Whilst I was ostensibly in Chile as an English teacher, my priority was certainly not my job. Far from it. Moreover, I was only working 20 hours per week and had arranged to have Mondays free. So, with all this free time, I set about creating a life…
One of the nicest things about moving somewhere completely new, is that it gives you the opportunity to completely start afresh and prioritise your values and interests above and beyond anything else. We tend to accumulate friends and responsibilities when we’ve been in one place for a while, and we tend to retain these even as our ideals shift and we develop as people. For me 2013/14 was the year that I became interested in sports, namely climbing and playing around in the park swapping handstand tips and trying out other fun acrobatics. So it seemed only natural to continue developing these interests when I moved away. I found Facebook to be by far the most useful platform for discovering groups and meeting people in Chile – most organisations and many small businesses don’t seem to bother with the expense and effort of creating a separate webpage. I quickly found a local climbing gym and signed up to capoeira classes and began to make friends. One of my housemates later commented that my friends were all so active – this was true, but mainly because I’d met them all through getting involved with sports or activity groups!
Sticking your thumb out and jumping into a stranger’s car used to be a pretty standard way of getting around, back before everyone and their cat had a car, and in less developed countries, it often still is. That said, no one is immune to the risks of this form of transport. I had already hitched through parts of Europe when I agreed to my first Chilean hitchhike, and was accompanied by a local guy and his German girlfriend, both of whom had a good knowledge of both hitching etiquette and the routes we were to travel. This gave me the confidence to begin. Over the course of the year, I adopted this form of transport as a common way of getting around and by the end of the year, I even became confident enough to take to the road alone. Chile is particularly well set up for hitching as there is just one main road that runs the length of the country, furthermore there is a well-established hitching culture, particularly in the countryside. For me it was a fantastic way of discovering the country and its people, leading to many a spontaneous adventure and magical encounters.

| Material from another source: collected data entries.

/-! ## Invariants and whole-machine rules -/

/-- At reset nothing is installed, the sequencer is Idle, nothing is held at the port, and the invariants below hold
(70_reset_and_hazards.md R241; 10_state.md R37). -/
def Obligations.ResetMeetsTheInvariants : Prop :=
  State.reset.installed = false ∧ State.reset.seq = [] ∧ State.reset.env.host = [] ∧ SequencerInv State.reset ∧
    SettledInv State.reset ∧ WidthInv State.reset ∧ DeadlineInv State.reset ∧ HostObeysR252 State.reset

/-- Every step keeps the sequencer's invariant: before installation what remains of a SETUP, successful or failing, afterwards
SETUP's last phase or what remains of a host operation (45_node_lifecycle.md R170; 46_host_operations.md R194;
42_bus_encoder.md R131; 20_memory.md R55; 10_state.md R20, R23, R25). -/
def Obligations.StepKeepsSequencerInv : Prop :=
  ∀ s t : State, SequencerInv s → step s = .next t → SequencerInv t

/-- Every step keeps where the transaction leads: E low, the used pins outputs with pull-ups, the configuration the SETUP
operands (42_bus_encoder.md R125; 43_bus_decoder.md R142; 45_node_lifecycle.md R174). -/
def Obligations.StepKeepsSettledInv : Prop :=
  ∀ s t : State, SequencerInv s → SettledInv s → step s = .next t → SettledInv t

/-- Between transactions of an installed block E is at its idle level and every used pin is an output with its pull-up:
"the enable strobe is always returned to its idle (low) level" (42_bus_encoder.md R125; 10_state.md R23, R25), after any
number of steps. -/
def Obligations.IdleBlockIsSettled : Prop :=
  ∀ (s u : State) (n : Nat), SequencerInv s → SettledInv s → steps n s = .next u → u.Ready →
    u.outOf .E = false ∧ u.readEn = u.setupR ∧ u.mode8En = u.setupM ∧
    ∀ p : Pin, p.used u.readEn u.mode8En = true → u.dirOf p = .Out ∧ u.pullOf p = .Up

/-- The configuration is set once: an installed block stays installed and keeps `READ_EN` and `MODE8_EN`, its pull-ups, and
the direction of RS, RW and E (10_state.md R20, R23, R25, R28). -/
def Obligations.ConfigurationIsSetOnce : Prop :=
  ∀ s t : State, SequencerInv s → s.installed = true → step s = .next t →
    t.installed = true ∧ t.readEn = s.readEn ∧ t.mode8En = s.mode8En ∧ t.pull = s.pull ∧
    t.dirOf .RS = s.dirOf .RS ∧ t.dirOf .RW = s.dirOf .RW ∧ t.dirOf .E = s.dirOf .E

/-- Without the read capability an installed block never touches RW (10_state.md R33 (a); 42_bus_encoder.md R131). -/
def Obligations.ReadWritePinUntouched : Prop :=
  ∀ s t : State, SequencerInv s → s.installed = true → s.readEn = false → step s = .next t →
    t.outOf .RW = s.outOf .RW ∧ t.dirOf .RW = s.dirOf .RW ∧ t.pullOf .RW = s.pullOf .RW

/-- "Data lines 0-3 are never touched in 4-bit mode" (20_memory.md R55; 42_bus_encoder.md R128). -/
def Obligations.UpperLinesUntouchedInFourBit : Prop :=
  ∀ s t : State, SequencerInv s → s.installed = true → s.width8 = false → step s = .next t →
    ∀ p : Pin, p.isUpperLine = true → t.outOf p = s.outOf p ∧ t.dirOf p = s.dirOf p ∧ t.pullOf p = s.pullOf p

/-- "No transition occurs on memory writes or on any other instruction class" (44_mode_negotiator.md R163): a step that
changes `width8` is SETUP's assignment of the configured width, or the `Negotiate` of an accepted instruction write whose byte
is of the other width's function-set pattern. -/
def Obligations.WidthChangesOnlyByFunctionSet : Prop :=
  ∀ s t : State, SequencerInv s → step s = .next t → t.width8 ≠ s.width8 →
    (s.installed = false ∧ ∃ rest, s.seq = .assign (.width8 s.setupM) :: rest) ∨
    (s.installed = true ∧ s.op = 0b01#2 ∧ (∃ rest, s.seq = .negotiate :: rest) ∧
      (s.wbyte.toNat / 16 = 3 ∧ t.width8 = true ∨ s.wbyte.toNat / 16 = 2 ∧ t.width8 = false))

/-- In an installed block the deadline is written by the event `RecordDeadline` and by nothing else, and the value written is
`tnow` plus the class of the transfer (10_state.md R27; 41_deadline_tracker.md R115). -/
def Obligations.DeadlineIsWrittenByRecordDeadlineOnly : Prop :=
  ∀ s t : State, SequencerInv s → s.installed = true → step s = .next t → t.deadline ≠ s.deadline →
    (∃ rest, s.seq = .recordDeadline :: rest) ∧
    t.deadline = s.tnow + selectDelayClass s.env.params s.rs s.wbyte

/-- A blind-sleep never covers more than the long class (41_deadline_tracker.md R120 (b)): with the classes ordered as
00_scope.md R8 says, every step keeps `deadline <= NOW + T_LONG`. -/
def Obligations.DeadlineStaysWithinTheLongClass : Prop :=
  ∀ s t : State, SequencerInv s → ClassesOrdered s.env.params → DeadlineInv s → step s = .next t → DeadlineInv t

/-- While the host obeys hazard rule R252, the active width can be 8-bit only with the capability (10_state.md R33 (c);
70_reset_and_hazards.md R252). -/
def Obligations.WidthStaysWithinTheCapability : Prop :=
  ∀ s t : State, SequencerInv s → WidthInv s → HostObeysR252 s → step s = .next t → WidthInv t
end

However, I would not recommend hitchhiking if you do not feel comfortable for any reason. It can be exhausting as an encounter and you have to be prepared to come into contact with people that you may not be accustomed to. People will very much respond to the energy that you bring to the encounter, and I find that if you have doubts or mistrust towards the people you meet, it can provoke similar emotions in them. That said, unfortunately there are people (although less than one might think) who might take advantage of a lone traveller and it’s important to stay on your toes and not be too trusting. I definitely would not recommend hitching without first acquiring a good level of local language.